(Data extracted from a collection)
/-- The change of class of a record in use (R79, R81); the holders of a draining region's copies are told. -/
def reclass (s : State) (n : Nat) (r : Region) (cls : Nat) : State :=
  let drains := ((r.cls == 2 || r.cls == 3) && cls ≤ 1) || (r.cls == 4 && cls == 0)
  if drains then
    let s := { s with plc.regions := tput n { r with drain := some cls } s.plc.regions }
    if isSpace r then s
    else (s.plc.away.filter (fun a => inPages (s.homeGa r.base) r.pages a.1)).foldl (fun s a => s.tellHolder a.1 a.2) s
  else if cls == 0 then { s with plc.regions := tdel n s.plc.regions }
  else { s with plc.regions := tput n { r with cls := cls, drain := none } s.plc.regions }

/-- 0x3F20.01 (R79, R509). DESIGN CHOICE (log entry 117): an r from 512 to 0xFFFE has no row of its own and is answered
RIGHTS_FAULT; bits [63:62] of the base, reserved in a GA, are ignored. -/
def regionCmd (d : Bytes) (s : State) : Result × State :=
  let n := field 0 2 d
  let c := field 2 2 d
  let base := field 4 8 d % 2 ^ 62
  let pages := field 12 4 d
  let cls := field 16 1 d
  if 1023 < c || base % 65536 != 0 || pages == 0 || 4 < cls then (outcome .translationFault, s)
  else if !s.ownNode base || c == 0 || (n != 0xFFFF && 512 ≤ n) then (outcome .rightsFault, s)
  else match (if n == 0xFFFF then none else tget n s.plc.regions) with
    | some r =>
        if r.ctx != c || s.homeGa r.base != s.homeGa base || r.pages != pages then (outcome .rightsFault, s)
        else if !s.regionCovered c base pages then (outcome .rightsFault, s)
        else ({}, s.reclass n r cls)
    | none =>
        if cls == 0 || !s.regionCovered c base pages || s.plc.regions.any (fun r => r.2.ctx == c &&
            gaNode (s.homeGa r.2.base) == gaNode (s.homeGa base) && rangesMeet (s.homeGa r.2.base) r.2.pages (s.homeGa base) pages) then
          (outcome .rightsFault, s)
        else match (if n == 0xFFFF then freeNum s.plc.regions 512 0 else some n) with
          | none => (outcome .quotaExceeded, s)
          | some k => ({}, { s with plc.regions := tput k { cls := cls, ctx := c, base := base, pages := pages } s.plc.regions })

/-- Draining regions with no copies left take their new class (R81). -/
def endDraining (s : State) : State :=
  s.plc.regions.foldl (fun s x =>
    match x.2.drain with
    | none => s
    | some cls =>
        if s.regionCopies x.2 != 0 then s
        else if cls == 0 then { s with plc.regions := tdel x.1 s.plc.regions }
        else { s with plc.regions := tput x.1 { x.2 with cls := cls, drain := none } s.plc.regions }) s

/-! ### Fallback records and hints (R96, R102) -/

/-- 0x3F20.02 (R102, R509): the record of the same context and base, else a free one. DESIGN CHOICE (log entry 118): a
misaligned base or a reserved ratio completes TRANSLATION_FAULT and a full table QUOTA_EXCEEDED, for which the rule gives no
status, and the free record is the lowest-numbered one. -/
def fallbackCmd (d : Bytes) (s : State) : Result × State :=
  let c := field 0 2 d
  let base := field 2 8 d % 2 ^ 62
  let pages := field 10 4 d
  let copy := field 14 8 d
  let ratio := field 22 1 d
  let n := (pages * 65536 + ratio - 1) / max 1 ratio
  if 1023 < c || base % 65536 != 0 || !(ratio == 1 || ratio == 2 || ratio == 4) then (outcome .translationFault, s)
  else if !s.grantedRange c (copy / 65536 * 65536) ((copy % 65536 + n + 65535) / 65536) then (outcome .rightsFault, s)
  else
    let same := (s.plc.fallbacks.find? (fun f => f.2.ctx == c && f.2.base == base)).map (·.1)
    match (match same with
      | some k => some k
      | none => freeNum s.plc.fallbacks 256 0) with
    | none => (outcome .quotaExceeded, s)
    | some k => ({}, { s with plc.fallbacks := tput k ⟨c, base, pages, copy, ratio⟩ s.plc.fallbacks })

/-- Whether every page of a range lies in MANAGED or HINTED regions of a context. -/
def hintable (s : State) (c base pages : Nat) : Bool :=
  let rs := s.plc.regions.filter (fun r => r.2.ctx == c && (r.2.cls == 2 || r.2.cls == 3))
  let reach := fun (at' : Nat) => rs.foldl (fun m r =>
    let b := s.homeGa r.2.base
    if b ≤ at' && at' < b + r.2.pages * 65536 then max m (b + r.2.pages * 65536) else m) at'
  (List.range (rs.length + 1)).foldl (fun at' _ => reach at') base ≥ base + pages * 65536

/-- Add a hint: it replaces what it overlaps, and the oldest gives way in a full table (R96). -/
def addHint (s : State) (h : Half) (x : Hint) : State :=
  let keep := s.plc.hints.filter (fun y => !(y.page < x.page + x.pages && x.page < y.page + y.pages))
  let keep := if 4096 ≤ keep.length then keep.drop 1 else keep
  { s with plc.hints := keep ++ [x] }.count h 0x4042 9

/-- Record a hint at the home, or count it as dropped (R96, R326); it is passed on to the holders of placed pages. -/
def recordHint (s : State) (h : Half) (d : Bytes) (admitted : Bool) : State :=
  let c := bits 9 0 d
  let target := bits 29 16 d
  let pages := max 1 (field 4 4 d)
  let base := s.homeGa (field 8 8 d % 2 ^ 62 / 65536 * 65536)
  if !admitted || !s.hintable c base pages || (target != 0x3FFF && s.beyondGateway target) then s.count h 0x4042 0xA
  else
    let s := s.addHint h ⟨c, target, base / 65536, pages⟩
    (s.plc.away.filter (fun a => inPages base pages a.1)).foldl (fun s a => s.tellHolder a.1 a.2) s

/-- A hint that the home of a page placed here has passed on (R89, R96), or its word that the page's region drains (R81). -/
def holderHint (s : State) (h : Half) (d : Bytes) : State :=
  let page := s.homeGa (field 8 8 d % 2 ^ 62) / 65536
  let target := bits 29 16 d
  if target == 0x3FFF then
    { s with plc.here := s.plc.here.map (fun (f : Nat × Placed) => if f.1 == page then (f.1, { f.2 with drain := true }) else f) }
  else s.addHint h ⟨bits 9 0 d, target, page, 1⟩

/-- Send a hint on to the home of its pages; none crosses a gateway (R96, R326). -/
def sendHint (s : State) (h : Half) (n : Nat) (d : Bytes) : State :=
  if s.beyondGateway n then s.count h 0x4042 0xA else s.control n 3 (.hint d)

Activity |
Starting at the line that holds "if !admitted ||", set down each line exactly through the last line of the records above, and no others.

Expected answer |
  if !admitted || !s.hintable c base pages || (target != 0x3FFF && s.beyondGateway target) then s.count h 0x4042 0xA
  else
    let s := s.addHint h ⟨c, target, base / 65536, pages⟩
    (s.plc.away.filter (fun a => inPages base pages a.1)).foldl (fun s a => s.tellHolder a.1 a.2) s

/-- A hint that the home of a page placed here has passed on (R89, R96), or its word that the page's region drains (R81). -/
def holderHint (s : State) (h : Half) (d : Bytes) : State :=
  let page := s.homeGa (field 8 8 d % 2 ^ 62) / 65536
  let target := bits 29 16 d
  if target == 0x3FFF then
    { s with plc.here := s.plc.here.map (fun (f : Nat × Placed) => if f.1 == page then (f.1, { f.2 with drain := true }) else f) }
  else s.addHint h ⟨bits 9 0 d, target, page, 1⟩

/-- Send a hint on to the home of its pages; none crosses a gateway (R96, R326). -/
def sendHint (s : State) (h : Half) (n : Nat) (d : Bytes) : State :=
  if s.beyondGateway n then s.count h 0x4042 0xA else s.control n 3 (.hint d)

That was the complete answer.